Artigo - Folha de São Paulo - Alessandro Carlucci - O desafio da biodiversidade


O Brasil é o país com maior biodiversidade do planeta. Essa é uma das nossas maiores riquezas. Normalmente, associa-se riqueza àquilo que pode ser arrancado do solo ou do subsolo (sem nunca mais voltar), como minerais em geral e petróleo, o grande tema midiático dos últimos anos, ou então a ganhos financeiros ou industriais.


Ainda é muito recente e estranha à maioria das pessoas a ideia de que em todos os biomas brasileiros há uma enorme riqueza, que pode gerar milhões em empregos e bilhões em reais. Com uma vantagem incomparável: é renovável, se explorada de forma sustentável.
Nas últimas décadas, houve grande aprendizado sobre a biodiversidade, com a mobilização cada vez maior de recursos da pesquisa acadêmica e/ou empresarial para aprender mais sobre seu potencial valor para os brasileiros e para a humanidade. Porém, estamos longe de mobilizar essa riqueza.

Qual seu tamanho potencial?


Não há, de fato, um único estudo que consiga apontar minimamente esse potencial. O Tribunal de Contas da União, em 2006, fez uma projeção de receita anual de US$ 2,4 bilhões (naquele ano), considerando-se apenas as possibilidades no âmbito da indústria farmacêutica.
Há uma enorme riqueza a ser mobilizada. Como o fazer? Qual a base para isso? A Natura tem procurado ser agente positiva e propositiva nesse debate. Esforçamo-nos para gerar riqueza ao Brasil com o uso sustentável da biodiversidade.


Para isso, desenvolvemos nossos negócios com base nos três princípios estabelecidos desde a Eco-92, na Convenção sobre Diversidade Biológica da ONU: conservação, uso sustentável da biodiversidade e repartição justa e equitativa de benefícios. Mas esses princípios são insuficientes para que a biodiversidade brasileira se converta em riqueza do país.
É necessário um marco legal claro e estável. Infelizmente, ainda estamos longe disso. A norma em vigor é a medida provisória 2.186-16.

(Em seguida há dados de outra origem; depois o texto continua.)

/-! ## clockCycle -/

@[simp] theorem clockCycle_swclk (m : Option Bool) (s : State) : (clockCycle m s).swclk = true := rfl
@[simp] theorem clockCycle_dir (m : Option Bool) (s : State) : (clockCycle m s).dir = s.dir := rfl
@[simp] theorem clockCycle_swdioO (m : Option Bool) (s : State) : (clockCycle m s).swdioO = s.swdioO := rfl
@[simp] theorem clockCycle_errCmd (m : Option Bool) (s : State) : (clockCycle m s).errCmd = s.errCmd := rfl
@[simp] theorem clockCycle_errBusy (m : Option Bool) (s : State) : (clockCycle m s).errBusy = s.errBusy := rfl
@[simp] theorem clockCycle_recovered (m : Option Bool) (s : State) : (clockCycle m s).recovered = s.recovered := rfl
@[simp] theorem clockCycle_result (m : Option Bool) (s : State) : (clockCycle m s).result = s.result := rfl
@[simp] theorem clockCycle_sstate (m : Option Bool) (s : State) : (clockCycle m s).sstate = s.sstate := rfl
@[simp] theorem clockCycle_wdata (m : Option Bool) (s : State) : (clockCycle m s).wdata = s.wdata := rfl
@[simp] theorem clockCycle_rdata (m : Option Bool) (s : State) : (clockCycle m s).rdata = s.rdata := rfl
@[simp] theorem clockCycle_dlen (m : Option Bool) (s : State) : (clockCycle m s).dlen = s.dlen := rfl
@[simp] theorem clockCycle_idcode (m : Option Bool) (s : State) : (clockCycle m s).idcode = s.idcode := rfl
@[simp] theorem clockCycle_acks (m : Option Bool) (s : State) : (clockCycle m s).acks = s.acks := rfl
@[simp] theorem clockCycle_dcount (m : Option Bool) (s : State) : (clockCycle m s).dcount = s.dcount := rfl
@[simp] theorem clockCycle_cyccnt (m : Option Bool) (s : State) : (clockCycle m s).cyccnt = s.cyccnt + 1#32 := rfl
@[simp] theorem clockCycle_params (m : Option Bool) (s : State) : (clockCycle m s).params = s.params := rfl
@[simp] theorem clockCycle_buf (m : Option Bool) (s : State) : (clockCycle m s).buf = s.buf := rfl
@[simp] theorem clockCycle_engine (m : Option Bool) (s : State) : (clockCycle m s).engine = s.engine := rfl
@[simp] theorem clockCycle_wire (m : Option Bool) (s : State) : (clockCycle m s).wire = s.wire ++ [{ drv := driven s, smp := m }] := rfl
@[simp] theorem clockCycle_draws (m : Option Bool) (s : State) : (clockCycle m s).draws = s.draws := rfl
@[simp] theorem clockCycle_drawIdx (m : Option Bool) (s : State) : (clockCycle m s).drawIdx = s.drawIdx := rfl
@[simp] theorem clockCycle_bufEpoch (m : Option Bool) (s : State) : (clockCycle m s).bufEpoch = s.bufEpoch := rfl
@[simp] theorem clockCycle_sched (m : Option Bool) (s : State) : (clockCycle m s).sched = s.sched := rfl
@[simp] theorem clockCycle_inReset (m : Option Bool) (s : State) : (clockCycle m s).inReset = s.inReset := rfl
@[simp] theorem clockCycle_resp (m : Option Bool) (s : State) : (clockCycle m s).resp = s.resp := rfl

/-! ## skipDraws -/

@[simp] theorem skipDraws_swclk (n : Nat) (s : State) : (skipDraws n s).swclk = s.swclk := rfl
@[simp] theorem skipDraws_dir (n : Nat) (s : State) : (skipDraws n s).dir = s.dir := rfl
@[simp] theorem skipDraws_swdioO (n : Nat) (s : State) : (skipDraws n s).swdioO = s.swdioO := rfl
@[simp] theorem skipDraws_errCmd (n : Nat) (s : State) : (skipDraws n s).errCmd = s.errCmd := rfl
@[simp] theorem skipDraws_errBusy (n : Nat) (s : State) : (skipDraws n s).errBusy = s.errBusy := rfl
@[simp] theorem skipDraws_recovered (n : Nat) (s : State) : (skipDraws n s).recovered = s.recovered := rfl
@[simp] theorem skipDraws_result (n : Nat) (s : State) : (skipDraws n s).result = s.result := rfl
@[simp] theorem skipDraws_sstate (n : Nat) (s : State) : (skipDraws n s).sstate = s.sstate := rfl
@[simp] theorem skipDraws_wdata (n : Nat) (s : State) : (skipDraws n s).wdata = s.wdata := rfl
@[simp] theorem skipDraws_rdata (n : Nat) (s : State) : (skipDraws n s).rdata = s.rdata := rfl
@[simp] theorem skipDraws_dlen (n : Nat) (s : State) : (skipDraws n s).dlen = s.dlen := rfl
@[simp] theorem skipDraws_idcode (n : Nat) (s : State) : (skipDraws n s).idcode = s.idcode := rfl
@[simp] theorem skipDraws_acks (n : Nat) (s : State) : (skipDraws n s).acks = s.acks := rfl
@[simp] theorem skipDraws_dcount (n : Nat) (s : State) : (skipDraws n s).dcount = s.dcount := rfl
@[simp] theorem skipDraws_cyccnt (n : Nat) (s : State) : (skipDraws n s).cyccnt = s.cyccnt := rfl
@[simp] theorem skipDraws_params (n : Nat) (s : State) : (skipDraws n s).params = s.params := rfl
@[simp] theorem skipDraws_buf (n : Nat) (s : State) : (skipDraws n s).buf = s.buf := rfl
@[simp] theorem skipDraws_engine (n : Nat) (s : State) : (skipDraws n s).engine = s.engine := rfl
@[simp] theorem skipDraws_wire (n : Nat) (s : State) : (skipDraws n s).wire = s.wire := rfl
@[simp] theorem skipDraws_draws (n : Nat) (s : State) : (skipDraws n s).draws = s.draws.drop n := rfl
@[simp] theorem skipDraws_drawIdx (n : Nat) (s : State) : (skipDraws n s).drawIdx = s.drawIdx + (n - s.draws.length) := rfl
@[simp] theorem skipDraws_bufEpoch (n : Nat) (s : State) : (skipDraws n s).bufEpoch = s.bufEpoch := rfl
@[simp] theorem skipDraws_sched (n : Nat) (s : State) : (skipDraws n s).sched = s.sched := rfl
@[simp] theorem skipDraws_inReset (n : Nat) (s : State) : (skipDraws n s).inReset = s.inReset := rfl
@[simp] theorem skipDraws_resp (n : Nat) (s : State) : (skipDraws n s).resp = s.resp := rfl
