/-- `ReadBits(n)` in the middle of a command (R141). -/
theorem runToEnd_readBits (l : Latch) (h : Shadow) (rest : List Op) (dst : Nat → ReadDst) (n : Nat)
    (s : State) (d : Dir) (o : Bool) (tr : List Cycle) (m : Nat) :
    runToEnd (resume ⟨l, h, readBits dst n ++ rest⟩ (ran s d o tr m)) =
      runToEnd (resume ⟨l, takeDraws (ran s d o tr m) dst n h, rest⟩ (ran s d o
        (tr ++ (List.range n).map (fun i => { drv := drives d o, smp := some (drawAt s (m + i)) })) (m + n))) := by
  induction n generalizing rest with
  | zero => simp [readBits, takeDraws]
  | succ n ih =>
    have hs : readBits dst (n + 1) ++ rest = readBits dst n ++ (.readBit (dst n) :: rest) := by
      simp [readBits, List.range_succ]
    rw [hs, ih, runToEnd_readBit, readBit_eq_ran, ran_ran, sample, drawAt_ran, takeDraws_succ, drawAt_ran]
    simp [List.range_succ, Nat.add_assoc]

/-- The first `ReadBits` of a command, from any state. -/
theorem runToEnd_readBits_first (l : Latch) (h : Shadow) (rest : List Op) (dst : Nat → ReadDst) (n : Nat)
    (s : State) :
    runToEnd (resume ⟨l, h, readBits dst (n + 1) ++ rest⟩ s) =
      runToEnd (resume ⟨l, takeDraws s dst (n + 1) h, rest⟩ (ran s s.dir s.swdioO
        ((List.range (n + 1)).map (fun i => { drv := drives s.dir s.swdioO, smp := some (drawAt s i) })) (n + 1))) := by
  induction n generalizing rest with
  | zero =>
    rw [show readBits dst (0 + 1) = [.readBit (dst 0)] from rfl, List.cons_append, List.nil_append, runToEnd_readBit,
      readBit_eq_ran]
    rfl
  | succ n ih =>
    have hs : readBits dst (n + 1 + 1) ++ rest = readBits dst (n + 1) ++ (.readBit (dst (n + 1)) :: rest) := by
      simp [readBits, List.range_succ]
    rw [hs, ih, runToEnd_readBit, readBit_eq_ran, ran_ran, sample, drawAt_ran, takeDraws_succ s dst (n + 1)]
    simp [List.range_succ, Nat.add_assoc]

/-! ## What reading leaves in the shadow results -/

theorem getLsbD_setBit {w : Nat} (v : BitVec w) (i j : Nat) (b : Bool) (hj : j < w) :
    (setBit v i b).getLsbD j = if j = i then b else v.getLsbD j := by
  unfold setBit
  by_cases hij : j = i
  · subst hij
    cases b <;> simp [hj]
  · by_cases hlt : j < i
    · cases b <;> simp [hj, hij, hlt]
    · have : j - i ≠ 0 := by omega
      cases b <;> simp [hj, hij, hlt, this]

/-- Setting bits 0 to n - 1 in turn. -/
theorem getLsbD_foldl_setBit {w : Nat} (f : Nat → Bool) (n : Nat) (v : BitVec w) (j : Nat) (hj : j < w) :
    ((List.range n).foldl (fun v i => setBit v i (f i)) v).getLsbD j = if j < n then f j else v.getLsbD j := by
  induction n with
  | zero => simp
  | succ n ih =>
    rw [List.range_succ, List.foldl_append, List.foldl_cons, List.foldl_nil, getLsbD_setBit _ _ _ _ hj, ih]
    by_cases h : j = n
    · subst h
      simp
    · by_cases h' : j < n
      · simp [h, h', Nat.lt_succ_of_lt h']
      · simp [h, h', show ¬ j < n + 1 by omega]

/-- Reading n bits that come as the bits of u, u having no others. -/
theorem foldl_setBit_eq {w : Nat} (f : Nat → Bool) (n : Nat) (u : BitVec w)
    (hf : ∀ i, i < n → f i = u.getLsbD i) (hu : ∀ i, n ≤ i → u.getLsbD i = false) :
    (List.range n).foldl (fun v i => setBit v i (f i)) 0#w = u := by
  apply BitVec.eq_of_getLsbD_eq
  intro j hj
  rw [getLsbD_foldl_setBit _ _ _ _ hj]
  by_cases h : j < n
  · simp [h, hf j h]
  · simp [h, hu j (by omega)]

Ela lança por terra os três fundamentos da Convenção e coloca à frente um único: a autorização da burocracia estatal. Imperfeita e contraditória, a medida cerceia a pesquisa e a livre iniciativa, não protege comunidades indígenas e tradicionais, nem promove o desenvolvimento sustentável.
Ela exige que toda pesquisa envolvendo o acesso a exemplares da flora só se inicie depois da autorização do Conselho de Gestão do Patrimônio Genético (Cgen), do Ministério do Meio Ambiente.
Portanto, o cientista que faz pesquisa pura ou a empresa que faz pesquisa aplicada são obrigados a solicitar autorização prévia.


É possível mudar a lógica legal vigente. Aqui no Brasil há um bom exemplo: o Cade (Conselho Administrativo de Defesa Econômica).


Quando se compra uma empresa ou quando se faz uma fusão não é necessária autorização prévia. O negócio é feito e depois é submetido às autoridades.


Acreditamos que há, no governo e nos legisladores, a intenção de fazer com boa vontade a boa lei. Ela é urgente e indispensável para afirmar o protagonismo nacional no belo desafio que nos lança a riqueza da biodiversidade brasileira.

ALESSANDRO CARLUCCI é diretor-presidente da Natura.